“主公得把身子当回事啊!”
“江山还没打稳,先把腰闪了,那可不值当!”
“呵呵呵呵……”
刘备摆摆手,朗声笑道:
“卓方放心,备虽一年比一年见老,却不是手不能提、肩不能扛的文弱书生,哪会把自己弄垮!”
“今儿天光敞亮,你我何不走一番刘璋这府邸后院?”
云凡点头应下:
“好!正合我意。
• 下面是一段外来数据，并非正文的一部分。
-- ==== Sys2Proof/Word.lean ====
section
/-! DEFINITION. The machine's vector types (`spec/00_scope.md` R7, R8): registers, addresses and
instruction words are vectors of exactly 32 bits. -/
namespace Sys2Proof

/-- A register value, an address or an instruction word (R8). -/
abbrev Word := BitVec 32

/-- A memory byte (R32). -/
abbrev Byte := BitVec 8

/-- A general register index, a 5-bit field, hence in [0, 31] (`30_encoding.md` R69). -/
abbrev Reg := BitVec 5

/-- The 64-bit accumulator `HI ‖ LO` (R8). -/
abbrev DWord := BitVec 64

end Sys2Proof
end

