-- ==== Sys2Proof/Machine/Flags.lean ====
section
/-! DEFINITION. The core has no flags (`spec/10_state.md` R22). What takes their place: the signed
overflow that faults (`41_arithmetic.md` R80 (b)) and the 0 or 1 of a comparison (R80 (c)). -/
namespace Sys2Proof.Machine

/-- An exact result outside [-2^31, 2^31 - 1] (R80 (b)). -/
def signedOverflow (z : Int) : Bool := decide (z < -2147483648) || decide (2147483647 < z)

/-- 1 where the comparison holds, else 0 (R80 (c)). -/
def compareResult (b : Bool) : Word := if b then 1 else 0

/-- `signed(a) < signed(b)`. -/
def signedLess (a b : Word) : Bool := decide (a.toInt < b.toInt)

/-- `unsigned(a) < unsigned(b)`. -/
def unsignedLess (a b : Word) : Bool := decide (a.toNat < b.toNat)

end Sys2Proof.Machine
end

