-- ==== Sys2Proof/Machine/Ops.lean ====
section
/-! DEFINITION. The named operations on registers and memory, the advance of `pc`, taking a fault, the
fetch, and the bookkeeping at the end of a step. -/
namespace Sys2Proof.Machine

/-! ### Registers (`spec/10_state.md` R14 to R21) -/

/-- `x[i]`; `x[0]` is 0 in every state (R15). -/
def State.reg (s : State) (r : Reg) : Word :=
  if r = 0 then 0 else s.regs[r.toNat]'r.isLt

/-- `x[i] <- v`; discarded when `i = 0` (R15). -/
def State.setReg (s : State) (r : Reg) (v : Word) : State :=
  if r = 0 then s else { s with regs := s.regs.set r.toNat v r.isLt }

/-- `HI <- hi; LO <- lo`. -/
def State.setHiLo (s : State) (hi lo : Word) : State := { s with hi := hi, lo := lo }

/-- `HI ‖ LO` (R21). -/
def State.acc (s : State) : DWord := s.hi ++ s.lo

/-- `HI <- v[63:32]; LO <- v[31:0]` (R21). -/
def State.setAcc (s : State) (v : DWord) : State :=
  s.setHiLo (v.extractLsb' 32 32) (v.extractLsb' 0 32)

/-- The register the and-link instructions write (R17). -/
abbrev linkReg : Reg := 31#5

/-- The derived predicate `in_delay_slot` (R20). No rule reads it. -/
def State.inDelaySlot (s : State) : Bool := decide (s.nextPc ≠ s.pc + 4)

/-! ### Ending the execute part (`40_step_cycle.md` R70 to R73) -/

/-- `pc <- old_next; next_pc <- old_next + 4` (R71). -/
def State.advance (s : State) : State := { s with pc := s.nextPc, nextPc := s.nextPc + 4 }

/-- `branch_to(t)`: `pc <- old_next; next_pc <- t` (R72). -/
def State.branchTo (s : State) (t : Word) : State := { s with pc := s.nextPc, nextPc := t }

/-- Taking a fault (`60_exceptions.md` R161, `40_step_cycle.md` R75): from the state before the step,
only the record and the status change. -/
def State.takeFault (s : State) (r : FaultRecord) : State :=
  { s with status := .faulted, faultRecord := some r }

/-- What a step or a meaning answers. -/
abbrev Result := Host.Outcome State Fault Refusal

/-- `raise r`. -/
def raise (r : FaultRecord) (s : State) : Result := .next (s.takeFault r)

/-- `x[rd] <- v`, then the sequential advance. -/
def writeReg (rd : Reg) (v : Word) (s : State) : Result := .next (s.setReg rd v).advance

/-- `HI ‖ LO <- v`, then the sequential advance. -/
def writeAcc (v : DWord) (s : State) : Result := .next (s.setAcc v).advance

/-- `branch_to(t)` where the condition holds, else the sequential advance (`44_branch.md` R111 (b)). -/
def State.branchIf (s : State) (taken : Bool) (t : Word) : State :=
  if taken then s.branchTo t else s.advance

/-! ### Memory (`20_memory.md` R35 to R40) -/

/-- An access of `n` bytes at `addr` that the strict policy forbids (R39). -/
def misaligned (addr : Word) (n : Nat) : Bool :=
  (decide (n = 2) && decide (addr.toNat % 2 ≠ 0)) || (decide (n = 4) && decide (addr.toNat % 4 ≠ 0))

/-- The alignment check of R35 and R36 fails. -/
def State.alignFault (s : State) (addr : Word) (n : Nat) : Bool :=
  decide (s.params.alignPolicy = .strict) && misaligned addr n

/-- `MemRead(ea, addr, n, kind)` (R35): the `8n` bits, zero-extended, or the fault raised. -/
def State.memRead (s : State) (ea addr : Word) (n : Nat) (kind : AccessKind) :
    Except FaultRecord Word :=
  if s.alignFault addr n then .error (.addressError s.pc ea kind)
  else
    match s.mem.readBE addr n 0 with
    | some v => .ok v
    | none => .error (.unmappedAccess s.pc ea kind)

/-- `MemWrite(ea, addr, n, v)` (R36) of the low `8n` bits of `v`: the memory after it, or the fault
raised; every check precedes every byte. -/
def State.memWrite (s : State) (ea addr : Word) (n : Nat) (v : Word) : Except FaultRecord Memory :=
  if s.alignFault addr n then .error (.addressError s.pc ea .write)
  else if s.mem.allMapped addr n then .ok (s.mem.writeBE addr n v)
  else .error (.unmappedAccess s.pc ea .write)

/-- A load (`46_load.md` R125): the value read, made a register value by `f`, goes to `x[rt]`. -/
def loadReg (rt : Reg) (ea addr : Word) (n : Nat) (f : Word → Word) (s : State) : Result :=
  match s.memRead ea addr n .read with
  | .ok v => writeReg rt (f v) s
  | .error r => raise r s

/-- A store (`47_store.md` R134), after which `after` writes what else the instruction writes. -/
def storeMem (ea addr : Word) (n : Nat) (v : Word) (after : State → State) (s : State) : Result :=
  match s.memWrite ea addr n v with
  | .ok m => .next (after { s with mem := m }).advance
  | .error r => raise r s

/-! ### The parts of a step around the execute part (`40_step_cycle.md` R70) -/

/-- The fetch: `MemRead(here, here, 4, fetch)`. -/
def State.fetch (s : State) : Except FaultRecord Word := s.memRead s.pc s.pc 4 .fetch

/-- Executing `Reserved` or `Invalid` (`49_trap_noop.md` R158). -/
def raiseIllegal (w : Word) (variant : IllegalVariant) (s : State) : Result :=
  raise (.illegalInstruction s.pc w variant) s

/-- Step 6 of R70 and the halting check of R76: a completed step counts, and halts where `pc` is the
sentinel. A faulting step (R75) does neither. -/
def State.bookkeep (t : State) : State :=
  if t.status = .faulted then t
  else
    { t with
      stepIndex := t.stepIndex + 1
      status := if t.pc = t.params.terminalSentinel then .halted else t.status }

/-- A function of the next state, where there is one. -/
def mapNext (f : State → State) : Result → Result
  | .next s => .next (f s)
  | .fault r => .fault r
  | .refused r => .refused r

/-- The bytes at `addr` mapped, where they are not, and holding `bytes`: the loader's part before a run
(`70_reset_and_hazards.md` R192). -/
def loadBytes (m : Memory) (addr : Word) : List Byte → Memory
  | [] => m
  | b :: rest =>
    loadBytes ((m.mapRegion ⟨addr.toNat, addr.toNat + 1⟩).write addr.toNat b) (addr + 1) rest

/-- The state with the instruction of a table word at `pc`, and able to step (log 8). -/
def placeWord (s : State) (nbits w : Nat) : State :=
  { s with
    mem := loadBytes s.mem s.pc (wordBytes (tableWord nbits w))
    status := .running
    faultRecord := none }

end Sys2Proof.Machine
end

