-- ==== Sys2Proof/Machine/Branch.lean ====
section
/-! DEFINITION. The conditional branches (`spec/44_branch.md`). The condition reads the state before the
step (R111 (c)); comparisons with zero are signed (R111 (d)). -/
namespace Sys2Proof.Machine

/-- The branch: taken, to its target from `here`; else the sequential advance (R111 (a), (b)). -/
def branchWhen (taken : Bool) (offset : BitVec 16) (s : State) : Result :=
  .next (s.branchIf taken (branchTarget s.pc offset))

/-- The and-link form: `x[31] <- here + 8` whether or not it is taken, the condition having been read
before (R111 (e)). -/
def branchLinkWhen (taken : Bool) (offset : BitVec 16) (s : State) : Result :=
  .next ((s.setReg linkReg (linkValue s.pc)).branchIf taken (branchTarget s.pc offset))

/-- BEQ (R112). -/
def execBeq (rs rt : Reg) (offset : BitVec 16) (s : State) : Result :=
  branchWhen (decide (s.reg rs = s.reg rt)) offset s

/-- BNE (R113). -/
def execBne (rs rt : Reg) (offset : BitVec 16) (s : State) : Result :=
  branchWhen (decide (s.reg rs ≠ s.reg rt)) offset s

/-- BLEZ (R114). -/
def execBlez (rs : Reg) (offset : BitVec 16) (s : State) : Result :=
  branchWhen (decide ((s.reg rs).toInt ≤ 0)) offset s

/-- BGTZ (R115). -/
def execBgtz (rs : Reg) (offset : BitVec 16) (s : State) : Result :=
  branchWhen (decide (0 < (s.reg rs).toInt)) offset s

/-- BLTZ (R116). -/
def execBltz (rs : Reg) (offset : BitVec 16) (s : State) : Result :=
  branchWhen (decide ((s.reg rs).toInt < 0)) offset s

/-- BGEZ (R117). -/
def execBgez (rs : Reg) (offset : BitVec 16) (s : State) : Result :=
  branchWhen (decide (0 ≤ (s.reg rs).toInt)) offset s

/-- BLTZAL (R118). -/
def execBltzal (rs : Reg) (offset : BitVec 16) (s : State) : Result :=
  branchLinkWhen (decide ((s.reg rs).toInt < 0)) offset s

/-- BGEZAL (R119). -/
def execBgezal (rs : Reg) (offset : BitVec 16) (s : State) : Result :=
  branchLinkWhen (decide (0 ≤ (s.reg rs).toInt)) offset s

end Sys2Proof.Machine
end

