-- ==== Sys2Proof/Machine/Logical.lean ====
section
/-! DEFINITION. The logical, load-upper and bit-count instructions (`spec/42_logical.md`). -/
namespace Sys2Proof.Machine

/-- AND (R94). -/
def execAnd (rd rs rt : Reg) (s : State) : Result := writeReg rd (s.reg rs &&& s.reg rt) s

/-- OR (R95). -/
def execOr (rd rs rt : Reg) (s : State) : Result := writeReg rd (s.reg rs ||| s.reg rt) s

/-- XOR (R96). -/
def execXor (rd rs rt : Reg) (s : State) : Result := writeReg rd (s.reg rs ^^^ s.reg rt) s

/-- NOR (R97). -/
def execNor (rd rs rt : Reg) (s : State) : Result := writeReg rd (~~~(s.reg rs ||| s.reg rt)) s

/-- ANDI (R98). -/
def execAndi (rt rs : Reg) (imm : BitVec 16) (s : State) : Result :=
  writeReg rt (s.reg rs &&& zext16 imm) s

/-- ORI (R99). -/
def execOri (rt rs : Reg) (imm : BitVec 16) (s : State) : Result :=
  writeReg rt (s.reg rs ||| zext16 imm) s

/-- XORI (R100). -/
def execXori (rt rs : Reg) (imm : BitVec 16) (s : State) : Result :=
  writeReg rt (s.reg rs ^^^ zext16 imm) s

/-- LUI (R101). -/
def execLui (rt : Reg) (imm : BitVec 16) (s : State) : Result := writeReg rt (upperImm imm) s

/-- CLZ (R102): the `rt` field is not used. -/
def execClz (rd rs : Reg) (s : State) : Result := writeReg rd (countLeadingZeros (s.reg rs)) s

/-- CLO (R103): the `rt` field is not used. -/
def execClo (rd rs : Reg) (s : State) : Result := writeReg rd (countLeadingOnes (s.reg rs)) s

end Sys2Proof.Machine
end

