/-! ### Multiply, divide, HI and LO (`spec/48_muldiv.md`) -/

/-- R142, R143, R150: MULT and MULTU leave the 64-bit product in `HI ‖ LO`; MUL writes the low word to
`x[rd]` and leaves HI and LO. Which half of the product HI holds, and that MUL leaves the pair, are the
spec's own decision (D25). -/
def Obligations.Multiplications : Prop :=
  DecodesTo 0xFC00FFFF#32 0x00000018#32 (fun w => .mult (fieldRs w) (fieldRt w)) ∧
  DecodesTo 0xFC00FFFF#32 0x00000019#32 (fun w => .multu (fieldRs w) (fieldRt w)) ∧
  DecodesTo 0xFC0007FF#32 0x70000002#32 (fun w => .mul (fieldRd w) (fieldRs w) (fieldRt w)) ∧
  (∀ (s : State) (rs rt : Reg), ∃ t hi lo, exec (.mult rs rt) s = .next t ∧ WritesHiLo s t hi lo ∧
    (hi ++ lo : DWord).toInt = (s.reg rs).toInt * (s.reg rt).toInt) ∧
  (∀ (s : State) (rs rt : Reg), ∃ t hi lo, exec (.multu rs rt) s = .next t ∧ WritesHiLo s t hi lo ∧
    (hi ++ lo : DWord).toNat = (s.reg rs).toNat * (s.reg rt).toNat) ∧
  ∀ (s : State) (rd rs rt : Reg), ∃ t v, exec (.mul rd rs rt) s = .next t ∧ WritesReg s t rd v ∧
    v.toNat = (s.reg rs).toNat * (s.reg rt).toNat % 2 ^ 32

/-- R144, R145: DIV and DIVU leave the quotient in LO and the remainder in HI; DIV rounds toward zero,
its remainder has the dividend's sign; -2^31 / -1 gives LO = 0x80000000, HI = 0; a zero divisor gives
DIV0 of the operands and the old HI and LO, whatever DIV0 is, and no fault. The result of -2^31 / -1 is
the spec's own decision (D10), as are DIV0's being open (D9) and the roles of HI and LO (D25). DIV0 is a
free value of the model (log 4). -/
def Obligations.Divisions : Prop :=
  DecodesTo 0xFC00FFFF#32 0x0000001A#32 (fun w => .div (fieldRs w) (fieldRt w)) ∧
  DecodesTo 0xFC00FFFF#32 0x0000001B#32 (fun w => .divu (fieldRs w) (fieldRt w)) ∧
  (∀ (s : State) (rs rt : Reg) (a b : Int), a = (s.reg rs).toInt → b = (s.reg rt).toInt →
    ∃ t hi lo, exec (.div rs rt) s = .next t ∧ WritesHiLo s t hi lo ∧
      (b = 0 → (hi, lo) = Config.div0 true (s.reg rs) (s.reg rt) s.hi s.lo) ∧
      (a = -2 ^ 31 → b = -1 → lo = 0x80000000#32 ∧ hi = 0#32) ∧
      (b ≠ 0 → ¬ (a = -2 ^ 31 ∧ b = -1) →
        a = lo.toInt * b + hi.toInt ∧ hi.toInt.natAbs < b.natAbs ∧
        (0 ≤ a → 0 ≤ hi.toInt) ∧ (a ≤ 0 → hi.toInt ≤ 0))) ∧
  ∀ (s : State) (rs rt : Reg) (a b : Nat), a = (s.reg rs).toNat → b = (s.reg rt).toNat →
    ∃ t hi lo, exec (.divu rs rt) s = .next t ∧ WritesHiLo s t hi lo ∧
      (b = 0 → (hi, lo) = Config.div0 false (s.reg rs) (s.reg rt) s.hi s.lo) ∧
      (b ≠ 0 → a = lo.toNat * b + hi.toNat ∧ hi.toNat < b)

/-- R146 to R149: MFHI and MFLO read, MTHI and MTLO write one of HI and LO and leave the other. -/
def Obligations.MovesOfHiAndLo : Prop :=
  DecodesTo 0xFFFF07FF#32 0x00000010#32 (fun w => .mfhi (fieldRd w)) ∧
  DecodesTo 0xFFFF07FF#32 0x00000012#32 (fun w => .mflo (fieldRd w)) ∧
  DecodesTo 0xFC1FFFFF#32 0x00000011#32 (fun w => .mthi (fieldRs w)) ∧
  DecodesTo 0xFC1FFFFF#32 0x00000013#32 (fun w => .mtlo (fieldRs w)) ∧
  (∀ (s : State) (rd : Reg), ∃ t, exec (.mfhi rd) s = .next t ∧ WritesReg s t rd s.hi) ∧
  (∀ (s : State) (rd : Reg), ∃ t, exec (.mflo rd) s = .next t ∧ WritesReg s t rd s.lo) ∧
  (∀ (s : State) (rs : Reg), ∃ t, exec (.mthi rs) s = .next t ∧ WritesHiLo s t (s.reg rs) s.lo) ∧
  ∀ (s : State) (rs : Reg), ∃ t, exec (.mtlo rs) s = .next t ∧ WritesHiLo s t s.hi (s.reg rs)

/-- R151 to R154: MADD, MADDU, MSUB and MSUBU accumulate onto the old `HI ‖ LO` modulo 2^64. -/
def Obligations.MultiplyAccumulate : Prop :=
  DecodesTo 0xFC00FFFF#32 0x70000000#32 (fun w => .madd (fieldRs w) (fieldRt w)) ∧
  DecodesTo 0xFC00FFFF#32 0x70000001#32 (fun w => .maddu (fieldRs w) (fieldRt w)) ∧
  DecodesTo 0xFC00FFFF#32 0x70000004#32 (fun w => .msub (fieldRs w) (fieldRt w)) ∧
  DecodesTo 0xFC00FFFF#32 0x70000005#32 (fun w => .msubu (fieldRs w) (fieldRt w)) ∧
  ∀ (s : State) (rs rt : Reg) (acc : Nat), acc = s.hi.toNat * 2 ^ 32 + s.lo.toNat →
    (∃ t hi lo, exec (.madd rs rt) s = .next t ∧ WritesHiLo s t hi lo ∧
      ((hi.toNat * 2 ^ 32 + lo.toNat : Nat) : Int) =
        ((acc : Int) + (s.reg rs).toInt * (s.reg rt).toInt) % 2 ^ 64) ∧
    (∃ t hi lo, exec (.maddu rs rt) s = .next t ∧ WritesHiLo s t hi lo ∧
      hi.toNat * 2 ^ 32 + lo.toNat =
        (acc + (s.reg rs).toNat * (s.reg rt).toNat) % 2 ^ 64) ∧
    (∃ t hi lo, exec (.msub rs rt) s = .next t ∧ WritesHiLo s t hi lo ∧
      ((hi.toNat * 2 ^ 32 + lo.toNat : Nat) : Int) =
        ((acc : Int) - (s.reg rs).toInt * (s.reg rt).toInt) % 2 ^ 64) ∧
    ∃ t hi lo, exec (.msubu rs rt) s = .next t ∧ WritesHiLo s t hi lo ∧
      ((hi.toNat * 2 ^ 32 + lo.toNat : Nat) : Int) =
        ((acc : Int) - ((s.reg rs).toNat * (s.reg rt).toNat : Nat)) % 2 ^ 64
end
”
两人出了书房,转过回廊,便踏进了刘璋府的后园。
刚迈进去,眼前便是飞檐翘角、曲径通幽;春水潋滟,青草如毯,鸟鸣枝头,花影浮动。
刘备驻足望着亭台水榭,忽而叹道:
“说来惭愧,我打了半辈子仗,竟从未住过这般阔绰的宅院。”
“这一回住进来,倒真开了眼。”
话音未落,目光已悄然落在池畔小亭上,眼神里浮起几分久违的温热。
云凡瞧见他神色,顺势一笑:
“世人常说,由俭入奢易,由奢入俭难。”
“当年灵帝设西园,横征暴敛,只为一人纵欲,拿天下人的血汗填自己肚皮。”
“这才逼出黄巾揭竿!”
“殊不知,广厦万间,夜卧不过三尺宽;良田千顷,日食不过两碗饭。”
“人活一世,能享乐的日子撑死几十年,灵帝贪图这点快活,结果国破家亡不说,史书上钉死‘昏君’二字。”
“快活几十年,臭名传万载!”
“主公若能克己慎行、清简持政,未必不能重现文景之治,功业直追先贤。”
他边说边留意刘备神情。
这话,是专为此时此刻而备——开国之主最易在权势初握时失衡,沉溺于安凡享乐。
偏又逢百废待兴之际,国家虚弱如纸,一步踏错,便是倾覆之危。
所以历朝开国,要么二世而亡,要么绵延数百年。
像刘备这样半生漂泊、骤掌大权之人,尤其容易栽在这道坎上。
刘备听完,抬手指着云凡,笑意温和:
“卓方啊卓方,以你为镜,真能照见万古!”
“你这话,我听进去了,也记住了。”
要说谁最有底气劝他节制,满营上下,只云凡一人罢了。
此人行事极务实:不喜观舞听曲,出行从不讲排场;家里靠着两个钱袋子过日子,住的院子连寻常富户都不如。